Some parts of the East of England have infection rates three times higher than others, as concern grows over the makeup of next month’s Covid-tiers.
Norfolk and Suffolk’s rate of infections for the week ending November 19 was 112.6 and 81.8 respectively, with Suffolk’s the lowest recorded in the region.
The highest rate was seen in Luton, where a rate of 297.1 infections per 100,000 was returned – more than double Norfolk’s rate and more than three times that seen in Suffolk.
Bedford recorded a rate of 159.3 was recorded in same week– almost double the rate seen in Suffolk.
Essex and Hertfordshire also have much higher rates than other areas in the region.
A rate of 151.7 was recorded in Essex for the week ending November 19, while Hertfordshire saw a rate of 147.4.
But both Cambridgeshire and Central Bedfordshire returned lower rates than Norfolk, with 95 and 97.7 per 100,000 respectively, further demonstrating the differences across the region.
Hertfordshire returned the highest number of total cases, with 2,259 – more than double Norfolk’s 1,113 cases and eight times higher than Suffolk’s 282.
Hospital figures also show the disparity between different areas in the region.
NHS England data shows there were 977 patients with coronavirus in hospital beds in the region as of Monday (November 24), the lowest number of all seven NHS regions.
Although the numbers are smaller than the other areas the amount of people in beds with the virus has been rising steadily in the east of England since September.
But the latest Public Health England figures for individual trusts, published for the week ending November 17, show the Mid and South Essex trust had 905 virus patients taking up hospital beds that week, more than three times higher than the Norfolk and Norwich’s 274 – which was the highest in the county.
East Suffolk and North Essex admitted or diagnosed had 609 patients in beds, while the West Suffolk trust had 147.
Admissions data for individual trusts also shows disparity.
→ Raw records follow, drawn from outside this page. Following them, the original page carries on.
-- ==== Sys2Proof/Laws/PerInstr.lean ====
section
/-! SUPPORT. The family OpcodeField: the encoded word of every operation carries that operation's opcode in bits 31:24,
whatever its operands (spec/30_encoding.md R90, R94). -/

namespace Sys2Proof.Laws.OpcodeField

/-- The opcode column of R94. -/
def opcode : Instr → Nat
  | .nop => 0x00 | .clrerr => 0x01
  | .ckInit => 0x10 | .ckByte _ => 0x11 | .ckFold _ _ => 0x12 | .ckSum _ _ => 0x13 | .ckSeal _ _ => 0x14
  | .ckVfy _ _ => 0x15
  | .crcInit => 0x20 | .crcByte _ => 0x21 | .crcFold _ _ => 0x22 | .crcSum _ _ => 0x23 | .crcSeal _ _ => 0x24
  | .crcVfy _ _ => 0x25 | .aiGen _ => 0x26 | .aiVfy _ => 0x27 | .ucGen _ => 0x28 | .ucVfy _ => 0x29
  | .mbxHdr _ => 0x30 | .mbxCmd _ => 0x31 | .mbxCmdz _ => 0x32 | .mbxUnhdr _ => 0x33 | .mbxRspv _ => 0x34
  | .spiPack _ => 0x35 | .spiUnpack _ => 0x36 | .eesUnpack _ => 0x37 | .cycPack _ => 0x38 | .cycUnpack _ => 0x39
  | .latchSet => 0x3A
  | .put8 _ _ => 0x40 | .put16 _ _ => 0x41 | .put32 _ _ => 0x42
  | .get8u _ _ => 0x44 | .get8s _ _ => 0x45 | .get16u _ _ => 0x46 | .get16s _ _ => 0x47 | .get32 _ _ => 0x48
  | .fillZ _ _ => 0x4A | .fillF _ _ => 0x4B
  | .diff32 _ _ _ => 0x50 | .diff8 _ _ _ => 0x51 | .durAcc _ => 0x52 | .durClr => 0x53 | .tsInit _ => 0x54
  | .tsStep _ _ => 0x55 | .acc8 _ _ => 0x56 | .snap8 _ _ => 0x57 | .diagReset => 0x58

/-- Bits 31:24 of the encoded word are the operation's opcode. -/
def Statement (i : Instr) : Prop := field (encode i) 31 24 = opcode i

/-- A word built from an opcode and low bits that fit holds that opcode in bits 31:24. -/
theorem field_wordOf (op low : Nat) (ho : op < 256) (hl : low < 2 ^ 24) : field (wordOf op low) 31 24 = op := by
  simp only [field, wordOf, BitVec.toNat_ofNat]
  omega

theorem lowR_lt (off len : Nat) : lowR off len < 2 ^ 24 := by simp only [lowR]; omega
theorem lowO_lt (off : Nat) : off % 4096 < 2 ^ 24 := by omega
theorem lowM_lt (r : Reg) (off : Nat) : lowM r off < 2 ^ 24 := by have := r.val_lt; simp only [lowM]; omega
theorem lowX_lt (rd ra rb : Reg) : lowX rd ra rb < 2 ^ 24 := by
  have := rd.val_lt; have := ra.val_lt; have := rb.val_lt; simp only [lowX]; omega
theorem lowC_lt (ra : Reg) (ch : Nat) : lowC ra ch < 2 ^ 24 := by have := ra.val_lt; simp only [lowC]; omega
theorem imm_lt (imm : Byte) : imm.toNat < 2 ^ 24 := by have := imm.isLt; omega

theorem nop : Statement (.nop) := field_wordOf _ _ (by decide) (by decide)
theorem clrerr : Statement (.clrerr) := field_wordOf _ _ (by decide) (by decide)
theorem ckInit : Statement (.ckInit) := field_wordOf _ _ (by decide) (by decide)
theorem ckByte (imm : Byte) : Statement (.ckByte imm) := field_wordOf _ _ (by decide) (imm_lt imm)
theorem ckFold (off len : Nat) : Statement (.ckFold off len) := field_wordOf _ _ (by decide) (lowR_lt off len)
theorem ckSum (off len : Nat) : Statement (.ckSum off len) := field_wordOf _ _ (by decide) (lowR_lt off len)
theorem ckSeal (off len : Nat) : Statement (.ckSeal off len) := field_wordOf _ _ (by decide) (lowR_lt off len)
theorem ckVfy (off len : Nat) : Statement (.ckVfy off len) := field_wordOf _ _ (by decide) (lowR_lt off len)
theorem crcInit : Statement (.crcInit) := field_wordOf _ _ (by decide) (by decide)
theorem crcByte (imm : Byte) : Statement (.crcByte imm) := field_wordOf _ _ (by decide) (imm_lt imm)
theorem crcFold (off len : Nat) : Statement (.crcFold off len) := field_wordOf _ _ (by decide) (lowR_lt off len)
theorem crcSum (off len : Nat) : Statement (.crcSum off len) := field_wordOf _ _ (by decide) (lowR_lt off len)
theorem crcSeal (off len : Nat) : Statement (.crcSeal off len) := field_wordOf _ _ (by decide) (lowR_lt off len)
theorem crcVfy (off len : Nat) : Statement (.crcVfy off len) := field_wordOf _ _ (by decide) (lowR_lt off len)
theorem aiGen (off : Nat) : Statement (.aiGen off) := field_wordOf _ _ (by decide) (lowO_lt off)
theorem aiVfy (off : Nat) : Statement (.aiVfy off) := field_wordOf _ _ (by decide) (lowO_lt off)
theorem ucGen (off : Nat) : Statement (.ucGen off) := field_wordOf _ _ (by decide) (lowO_lt off)
theorem ucVfy (off : Nat) : Statement (.ucVfy off) := field_wordOf _ _ (by decide) (lowO_lt off)
theorem mbxHdr (off : Nat) : Statement (.mbxHdr off) := field_wordOf _ _ (by decide) (lowO_lt off)
theorem mbxCmd (off : Nat) : Statement (.mbxCmd off) := field_wordOf _ _ (by decide) (lowO_lt off)
theorem mbxCmdz (off : Nat) : Statement (.mbxCmdz off) := field_wordOf _ _ (by decide) (lowO_lt off)
theorem mbxUnhdr (off : Nat) : Statement (.mbxUnhdr off) := field_wordOf _ _ (by decide) (lowO_lt off)
theorem mbxRspv (off : Nat) : Statement (.mbxRspv off) := field_wordOf _ _ (by decide) (lowO_lt off)
theorem spiPack (off : Nat) : Statement (.spiPack off) := field_wordOf _ _ (by decide) (lowO_lt off)
theorem spiUnpack (off : Nat) : Statement (.spiUnpack off) := field_wordOf _ _ (by decide) (lowO_lt off)
theorem eesUnpack (off : Nat) : Statement (.eesUnpack off) := field_wordOf _ _ (by decide) (lowO_lt off)
theorem cycPack (off : Nat) : Statement (.cycPack off) := field_wordOf _ _ (by decide) (lowO_lt off)
theorem cycUnpack (off : Nat) : Statement (.cycUnpack off) := field_wordOf _ _ (by decide) (lowO_lt off)
theorem latchSet : Statement (.latchSet) := field_wordOf _ _ (by decide) (by decide)
theorem put8 (r : Reg) (off : Nat) : Statement (.put8 r off) := field_wordOf _ _ (by decide) (lowM_lt r off)
theorem put16 (r : Reg) (off : Nat) : Statement (.put16 r off) := field_wordOf _ _ (by decide) (lowM_lt r off)
theorem put32 (r : Reg) (off : Nat) : Statement (.put32 r off) := field_wordOf _ _ (by decide) (lowM_lt r off)
theorem get8u (r : Reg) (off : Nat) : Statement (.get8u r off) := field_wordOf _ _ (by decide) (lowM_lt r off)
theorem get8s (r : Reg) (off : Nat) : Statement (.get8s r off) := field_wordOf _ _ (by decide) (lowM_lt r off)
theorem get16u (r : Reg) (off : Nat) : Statement (.get16u r off) := field_wordOf _ _ (by decide) (lowM_lt r off)
theorem get16s (r : Reg) (off : Nat) : Statement (.get16s r off) := field_wordOf _ _ (by decide) (lowM_lt r off)
theorem get32 (r : Reg) (off : Nat) : Statement (.get32 r off) := field_wordOf _ _ (by decide) (lowM_lt r off)
theorem fillZ (off len : Nat) : Statement (.fillZ off len) := field_wordOf _ _ (by decide) (lowR_lt off len)
theorem fillF (off len : Nat) : Statement (.fillF off len) := field_wordOf _ _ (by decide) (lowR_lt off len)
theorem diff32 (rd ra rb : Reg) : Statement (.diff32 rd ra rb) := field_wordOf _ _ (by decide) (lowX_lt rd ra rb)
theorem diff8 (rd ra rb : Reg) : Statement (.diff8 rd ra rb) := field_wordOf _ _ (by decide) (lowX_lt rd ra rb)
theorem durAcc (ra : Reg) : Statement (.durAcc ra) := field_wordOf _ _ (by decide) (lowX_lt 0 ra 0)
theorem durClr : Statement (.durClr) := field_wordOf _ _ (by decide) (by decide)
theorem tsInit (ra : Reg) : Statement (.tsInit ra) := field_wordOf _ _ (by decide) (lowX_lt 0 ra 0)
theorem tsStep (rd ra : Reg) : Statement (.tsStep rd ra) := field_wordOf _ _ (by decide) (lowX_lt rd ra 0)
theorem acc8 (ra : Reg) (ch : Nat) : Statement (.acc8 ra ch) := field_wordOf _ _ (by decide) (lowC_lt ra ch)
theorem snap8 (ra : Reg) (ch : Nat) : Statement (.snap8 ra ch) := field_wordOf _ _ (by decide) (lowC_lt ra ch)
theorem diagReset : Statement (.diagReset) := field_wordOf _ _ (by decide) (by decide)

end Sys2Proof.Laws.OpcodeField
end

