-- ==== Sys2Proof/Tests/Slice0.lean ====
section
/-! SUPPORT. Tests. Expected values are the spec's: the encodings of R91 and R94, the vectors of spec/95_test_vectors.md
(their ids are named in the comments) and the examples in the rules. The last part shows, for each obligation with
hypotheses, concrete states and operands that meet them. -/

namespace Sys2Proof.Tests

open Sys2Proof.Machine

/-! ### Helpers -/

/-- The state after reset with X0, X1, … as listed and the bytes `bs` at BUF[a] and on. -/
def start (x : List Word) (a : Nat) (bs : List Byte) : State :=
  { State.reset with x := Vector.ofFn fun r => x.getD r.val 0, buf := Memory.insertAll [] a bs }

/-- One step: the host's write of `w` to CMD. -/
def run (w : Nat) (s : State) : Option State :=
  match step (s.withFetchWord 32 w) with
  | .next t => some t
  | _ => none

/-- What one step shows: STATUS and whatever else is asked for. -/
def seen {α : Type} (w : Nat) (s : State) (f : State → α) : Option (Word × α) :=
  (run w s).map fun t => (t.status.word, f t)

/-- The host's next accesses. -/
def host (s : State) (es : List HostEvent) : State := { s with pending := es }

/-! ### WellFormed refuses an operand that does not fit its field (R92) -/

theorem test_wf_refuses_off : (Instr.ckFold 4096 0).wf = false := by decide
theorem test_wf_refuses_len : (Instr.crcSeal 0 4096).wf = false := by decide
theorem test_wf_refuses_fill_off : (Instr.fillZ 4096 1).wf = false := by decide
theorem test_wf_refuses_format_o : (Instr.cycPack 4096).wf = false := by decide
theorem test_wf_refuses_format_m : (Instr.put32 3 4096).wf = false := by decide
theorem test_wf_refuses_channel : (Instr.acc8 7 256).wf = false := by decide
theorem test_wf_accepts_channel_16 : (Instr.snap8 7 16).wf = true := by decide

/-! ### Decoding: every constructor, its word written out field by field from R91 and R94 -/

theorem test_decode_system :
    decode (0x00#8 ++ 0#24) = .ok .nop ∧ decode (0x01#8 ++ 0#24) = .ok .clrerr := by decide

theorem test_decode_checksum :
    decode (0x10#8 ++ 0#24) = .ok .ckInit ∧
    decode (0x11#8 ++ 0#16 ++ 0xC5#8) = .ok (.ckByte 0xC5) ∧
    decode (0x12#8 ++ 0x9A5#12 ++ 0x3C6#12) = .ok (.ckFold 0x9A5 0x3C6) ∧
    decode (0x13#8 ++ 0x9A5#12 ++ 0x3C6#12) = .ok (.ckSum 0x9A5 0x3C6) ∧
    decode (0x14#8 ++ 0x9A5#12 ++ 0x3C6#12) = .ok (.ckSeal 0x9A5 0x3C6) ∧
    decode (0x15#8 ++ 0x9A5#12 ++ 0x3C6#12) = .ok (.ckVfy 0x9A5 0x3C6) := by decide

theorem test_decode_crc :
    decode (0x20#8 ++ 0#24) = .ok .crcInit ∧
    decode (0x21#8 ++ 0#16 ++ 0xC5#8) = .ok (.crcByte 0xC5) ∧
    decode (0x22#8 ++ 0x9A5#12 ++ 0x3C6#12) = .ok (.crcFold 0x9A5 0x3C6) ∧
    decode (0x23#8 ++ 0x9A5#12 ++ 0x3C6#12) = .ok (.crcSum 0x9A5 0x3C6) ∧
    decode (0x24#8 ++ 0x9A5#12 ++ 0x3C6#12) = .ok (.crcSeal 0x9A5 0x3C6) ∧
    decode (0x25#8 ++ 0x9A5#12 ++ 0x3C6#12) = .ok (.crcVfy 0x9A5 0x3C6) ∧
    decode (0x26#8 ++ 0#12 ++ 0x9A5#12) = .ok (.aiGen 0x9A5) ∧
    decode (0x27#8 ++ 0#12 ++ 0x9A5#12) = .ok (.aiVfy 0x9A5) ∧
    decode (0x28#8 ++ 0#12 ++ 0x9A5#12) = .ok (.ucGen 0x9A5) ∧
    decode (0x29#8 ++ 0#12 ++ 0x9A5#12) = .ok (.ucVfy 0x9A5) := by decide

theorem test_decode_frames :
    decode (0x30#8 ++ 0#12 ++ 0x9A5#12) = .ok (.mbxHdr 0x9A5) ∧
    decode (0x31#8 ++ 0#12 ++ 0x9A5#12) = .ok (.mbxCmd 0x9A5) ∧
    decode (0x32#8 ++ 0#12 ++ 0x9A5#12) = .ok (.mbxCmdz 0x9A5) ∧
    decode (0x33#8 ++ 0#12 ++ 0x9A5#12) = .ok (.mbxUnhdr 0x9A5) ∧
    decode (0x34#8 ++ 0#12 ++ 0x9A5#12) = .ok (.mbxRspv 0x9A5) ∧
    decode (0x35#8 ++ 0#12 ++ 0x9A5#12) = .ok (.spiPack 0x9A5) ∧
    decode (0x36#8 ++ 0#12 ++ 0x9A5#12) = .ok (.spiUnpack 0x9A5) ∧
    decode (0x37#8 ++ 0#12 ++ 0x9A5#12) = .ok (.eesUnpack 0x9A5) ∧
    decode (0x38#8 ++ 0#12 ++ 0x9A5#12) = .ok (.cycPack 0x9A5) ∧
    decode (0x39#8 ++ 0#12 ++ 0x9A5#12) = .ok (.cycUnpack 0x9A5) ∧
    decode (0x3A#8 ++ 0#24) = .ok .latchSet := by decide

theorem test_decode_field_access :
    decode (0x40#8 ++ 0xB#4 ++ 0#8 ++ 0x9A5#12) = .ok (.put8 11 0x9A5) ∧
    decode (0x41#8 ++ 0xB#4 ++ 0#8 ++ 0x9A5#12) = .ok (.put16 11 0x9A5) ∧
    decode (0x42#8 ++ 0xB#4 ++ 0#8 ++ 0x9A5#12) = .ok (.put32 11 0x9A5) ∧
    decode (0x44#8 ++ 0xB#4 ++ 0#8 ++ 0x9A5#12) = .ok (.get8u 11 0x9A5) ∧
    decode (0x45#8 ++ 0xB#4 ++ 0#8 ++ 0x9A5#12) = .ok (.get8s 11 0x9A5) ∧
    decode (0x46#8 ++ 0xB#4 ++ 0#8 ++ 0x9A5#12) = .ok (.get16u 11 0x9A5) ∧
    decode (0x47#8 ++ 0xB#4 ++ 0#8 ++ 0x9A5#12) = .ok (.get16s 11 0x9A5) ∧
    decode (0x48#8 ++ 0xB#4 ++ 0#8 ++ 0x9A5#12) = .ok (.get32 11 0x9A5) ∧
    decode (0x4A#8 ++ 0x9A5#12 ++ 0x3C6#12) = .ok (.fillZ 0x9A5 0x3C6) ∧
    decode (0x4B#8 ++ 0x9A5#12 ++ 0x3C6#12) = .ok (.fillF 0x9A5 0x3C6) := by decide

theorem test_decode_counters :
    decode (0x50#8 ++ 0xB#4 ++ 0x6#4 ++ 0xD#4 ++ 0#12) = .ok (.diff32 11 6 13) ∧
    decode (0x51#8 ++ 0xB#4 ++ 0x6#4 ++ 0xD#4 ++ 0#12) = .ok (.diff8 11 6 13) ∧
    decode (0x52#8 ++ 0#4 ++ 0x6#4 ++ 0#16) = .ok (.durAcc 6) ∧
    decode (0x53#8 ++ 0#24) = .ok .durClr ∧
    decode (0x54#8 ++ 0#4 ++ 0x6#4 ++ 0#16) = .ok (.tsInit 6) ∧
    decode (0x55#8 ++ 0xB#4 ++ 0x6#4 ++ 0#16) = .ok (.tsStep 11 6) ∧
    decode (0x56#8 ++ 0#4 ++ 0x6#4 ++ 0#8 ++ 0x8E#8) = .ok (.acc8 6 0x8E) ∧
    decode (0x57#8 ++ 0#4 ++ 0x6#4 ++ 0#8 ++ 0x8E#8) = .ok (.snap8 6 0x8E) ∧
    decode (0x58#8 ++ 0#24) = .ok .diagReset := by decide

/-- Z2 to Z14: unassigned opcodes, and must-be-zero bits of each format. -/
theorem test_decode_refuses :
    [0x02000000#32, 0xFF000000#32, 0x43000000#32, 0x49000000#32, 0x3B000000#32, 0x59000000#32].map decode =
      List.replicate 6 (.error .illegal) ∧
    [0x00000001#32, 0x11000100#32, 0x26001000#32, 0x40310000#32, 0x50123001#32, 0x52100000#32, 0x55001000#32,
      0x56170002#32, 0x56070100#32].map decode = List.replicate 9 (.error .reserved) := by decide

/-! ### One step of each operation -/

/-- Z1 and R270's example: NOP leaves ERRSEEN. -/
theorem test_nop :
    seen 0x00000000 { State.reset with status := { Status.reset with errSeen := true, lastErr := 2 } } (·.errCmd) =
      some (0x00000800, 0) := by decide
/-- R271's example. -/
theorem test_clrerr :
    seen 0x01000000 { State.reset with status := { Status.reset with errSeen := true }, errCmd := 1 } (·.errCmd) =
      some (0, 1) := by decide
/-- R125's example. -/
theorem test_ck_init : seen 0x10000000 { State.reset with ckAcc := 0x9C } (·.ckAcc) = some (0, 0x42) := by decide
/-- K26. -/
theorem test_ck_byte : seen 0x11000031 State.reset (·.ckAcc) = some (0, 0x10) := by decide
/-- K27. -/
theorem test_ck_fold_empty : seen 0x12400000 State.reset (·.ckAcc) = some (0, 0x42) := by decide
/-- R127's example, its second half. -/
theorem test_ck_fold :
    seen 0x12004005 { start [] 4 [0x35, 0x36, 0x37, 0x38, 0x39] with ckAcc := 0x23 } (·.ckAcc) = some (0, 0x64) := by
  decide
/-- K20. -/
theorem test_ck_sum : seen 0x13000003 (start [] 0 [1, 2, 3, 5]) (·.ckAcc) = some (0, 0x0A) := by decide
/-- K21. -/
theorem test_ck_seal :
    seen 0x14000003 (start [] 0 [1, 2, 3, 9]) (fun t => (t.bytes 0 4, t.ckAcc)) = some (0, [1, 2, 3, 5], 5) := by decide
/-- K22. -/
theorem test_ck_vfy : seen 0x15000004 (start [] 0 [1, 2, 3, 5]) (·.ckAcc) = some (1, 0) := by decide
/-- K23. -/
theorem test_ck_vfy_bad : seen 0x15000004 (start [] 0 [1, 2, 7, 5]) (·.ckAcc) = some (0x000A0000, 2) := by decide
/-- R144's example. -/
theorem test_crc_init : seen 0x20000000 { State.reset with crcAcc := 0x12345678 } (·.crcAcc) =
    some (0, 0xFFFFFFFF) := by decide
/-- Q20. -/
theorem test_crc_byte : seen 0x21000031 State.reset (·.crcAcc) = some (0, 0x7C231048) := by decide
/-- Q21. -/
theorem test_crc_fold :
    seen 0x22001008 { start [] 1 [0x32, 0x33, 0x34, 0x35, 0x36, 0x37, 0x38, 0x39] with crcAcc := 0x7C231048 }
      (fun t => (t.crcAcc, t.readReg .crcOut)) = some (0, 0x340BC6D9, 0xCBF43926) := by decide +kernel
/-- Q7. -/
theorem test_crc_sum : seen 0x23000003 (start [] 0 [0x61, 0x62, 0x63]) (·.readReg .crcOut) =
    some (0, 0x352441C2) := by decide +kernel
/-- Q6, sealed. -/
theorem test_crc_seal : seen 0x24000001 (start [] 0 [0x61]) (fun t => (t.bytes 0 5, t.crcAcc)) =
    some (0, [0x61, 0x43, 0xBE, 0xB7, 0xE8], 0x174841BC) := by decide +kernel
/-- Q26. -/
theorem test_crc_seal_range : seen 0x243FD000 State.reset (·.errCmd) = some (0x00030800, 0x243FD000) := by decide
/-- Q2, verified. -/
theorem test_crc_vfy : seen 0x25000001 (start [] 0 [0x00, 0x8D, 0xEF, 0x02, 0xD2]) (·.crcAcc) =
    some (1, 0x2DFD1072) := by decide +kernel
/-- Q2 with the stored CRC in the wrong byte order (R143): V_CRC. -/
theorem test_crc_vfy_bad : seen 0x25000001 (start [] 0 [0x00, 0xD2, 0x02, 0xEF, 0x8D]) (·.crcAcc) =
    some (0x000B0000, 0x2DFD1072) := by decide +kernel
/-- R152: off = 760 is the last offset, 761 is refused. -/
theorem test_ai_gen_range : seen 0x260002F9 State.reset (·.errCmd) = some (0x00030800, 0x260002F9) := by decide
/-- R153: off = 761 is refused. -/
theorem test_ai_vfy_range : seen 0x270002F9 State.reset (·.errCmd) = some (0x00030800, 0x270002F9) := by decide
/-- Q30: the bytes written. -/
theorem test_uc_gen : seen 0x2800012C (start [] 300 [1, 0, 0, 0, 0xDB, 0x0F, 0x49, 0xC0, 0, 0, 0, 0])
    (fun t => (t.bytes 312 4, t.crcAcc)) = some (0, [0xDC, 0x23, 0x0D, 0x8C], 0x73F2DC23) := by decide +kernel
/-- Q33. -/
theorem test_uc_vfy : seen 0x29000000 (start [] 0 [1, 0, 0, 0, 0, 0, 0, 0, 0, 0, 0, 0, 0x00, 0x8A, 0x70, 0xE0])
    (·.crcAcc) = some (1, 0x1F8F75FF) := by decide +kernel
/-- Q32: V_VERSION. -/
theorem test_uc_vfy_version :
    seen 0x29000000 (start [] 0 [2, 0, 0, 0, 0xDB, 0x0F, 0x49, 0xC0, 0, 0, 0, 0, 0x2C, 0xF1, 0x93, 0xFB])
      (·.errCmd) = some (0x000C0000, 0) := by decide +kernel
/-- M5. -/
theorem test_mbx_hdr : seen 0x30000000 (start [0x1FFF, 506, 7, 1] 0 []) (fun t => (t.bytes 0 5, t.frmLen)) =
    some (1, [0xFF, 0x1F, 0xF9, 0xF1, 0x88], 5) := by decide
/-- M6: V_LEN. -/
theorem test_mbx_hdr_len : seen 0x30000000 (start [0x1FFF, 507, 7, 1] 0 []) (fun t => (t.buf, t.frmLen)) =
    some (0x00080000, [], 0) := by decide
/-- M15: the frame ends at the end of the buffer. -/
theorem test_mbx_cmd : seen 0x310003F7 (start [0x230, 3, 1, 1] 1020 [5, 0, 0]) (fun t => (t.bytes 1015 9, t.frmLen)) =
    some (1, [0x30, 0x02, 0x02, 0x90, 0x99, 5, 0, 0, 0x84], 9) := by decide
/-- M16: the second range check; not even the header is written. -/
theorem test_mbx_cmd_range : seen 0x310003F8 (start [0x230, 3, 1, 1] 0 []) (fun t => (t.buf, t.frmLen)) =
    some (0x00030800, [], 0) := by decide
/-- M13. -/
theorem test_mbx_cmdz : seen 0x32000000 (start [0x230, 3, 1, 1] 5 [5, 9, 9]) (fun t => (t.bytes 0 9, t.frmLen)) =
    some (1, [0x30, 0x02, 0x02, 0x90, 0x99, 0, 0, 0, 0x24], 9) := by decide
/-- M21. -/
theorem test_mbx_unhdr :
    seen 0x33000000 (start [0xAA, 0xAA, 0xAA, 0xAA] 0 [0x30, 0x02, 0x02, 0x20, 0xC1])
      (fun t => [t.getX 0, t.getX 1, t.getX 2, t.getX 3]) = some (1, [0x230, 3, 2, 0]) := by decide
/-- M22: the fields are delivered with the verdict. -/
theorem test_mbx_unhdr_addr :
    seen 0x33000000 (start [0xAA, 0xAA, 0xAA, 0xAA] 0 [0x00, 0xF4, 0x02, 0x90, 0x44])
      (fun t => [t.getX 0, t.getX 1, t.getX 2, t.getX 3]) = some (0x00090000, [0xF400, 3, 1, 1]) := by decide
/-- M31. -/
theorem test_mbx_rspv : seen 0x34000000 (start [0, 3] 0 [5, 1, 0x20, 0x94]) (·.ckAcc) =
    some (0x000A0000, 0x40) := by decide
/-- M34. -/
theorem test_mbx_rspv_range : seen 0x34000201 (start [0, 511] 0 []) (·.ckAcc) = some (0x00030800, 0x42) := by decide
/-- SP2. -/
theorem test_spi_pack : seen 0x35000000 (start [1, 0x0123] 0 []) (fun t => (t.bytes 0 3, t.frmLen)) =
    some (0, [0x23, 0x01, 0x01], 3) := by decide
/-- SP4. -/
theorem test_spi_pack_field : seen 0x35000000 (start [16, 0] 0 []) (·.buf) = some (0x00050800, []) := by decide
/-- SP7. -/
theorem test_spi_unpack : seen 0x36000000 (start [] 0 [0x23, 0x01, 0xFF]) (fun t => [t.getX 0, t.getX 1, t.getX 2]) =
    some (0, [15, 0x123, 1]) := by decide
/-- SP9. -/
theorem test_ees_unpack : seen 0x37000007 (start [5] 7 [0x7F]) (·.getX 0) = some (0, 0) := by decide
/-- Y5. -/
theorem test_cyc_pack :
    seen 0x38000000 { start [1, 1000, 5, 2] 0 [] with status := { Status.reset with errLatch := true } }
      (·.bytes 0 8) = some (0, [0x13, 0x05, 0, 0, 0xE8, 0x03, 0, 0xAD]) := by decide
/-- Y10: refused. -/
theorem test_cyc_pack_field : seen 0x38000000 (start [1, 0x8000, 5, 0] 0 []) (·.buf) = some (0x00050800, []) := by decide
Mid and South Essex trust admitted or diagnosed 134 virus patients in the week ending November 15, and the Bedfordshire Hospitals trust the next highest on 99.
Meanwhile in Norfolk, 44 patients were admitted to the NNUH in the same time – the highest in the county.
East Suffolk and North Essex admitted or diagnosed 66 patients in that time, while the West Suffolk trust admitted or diagnosed 26.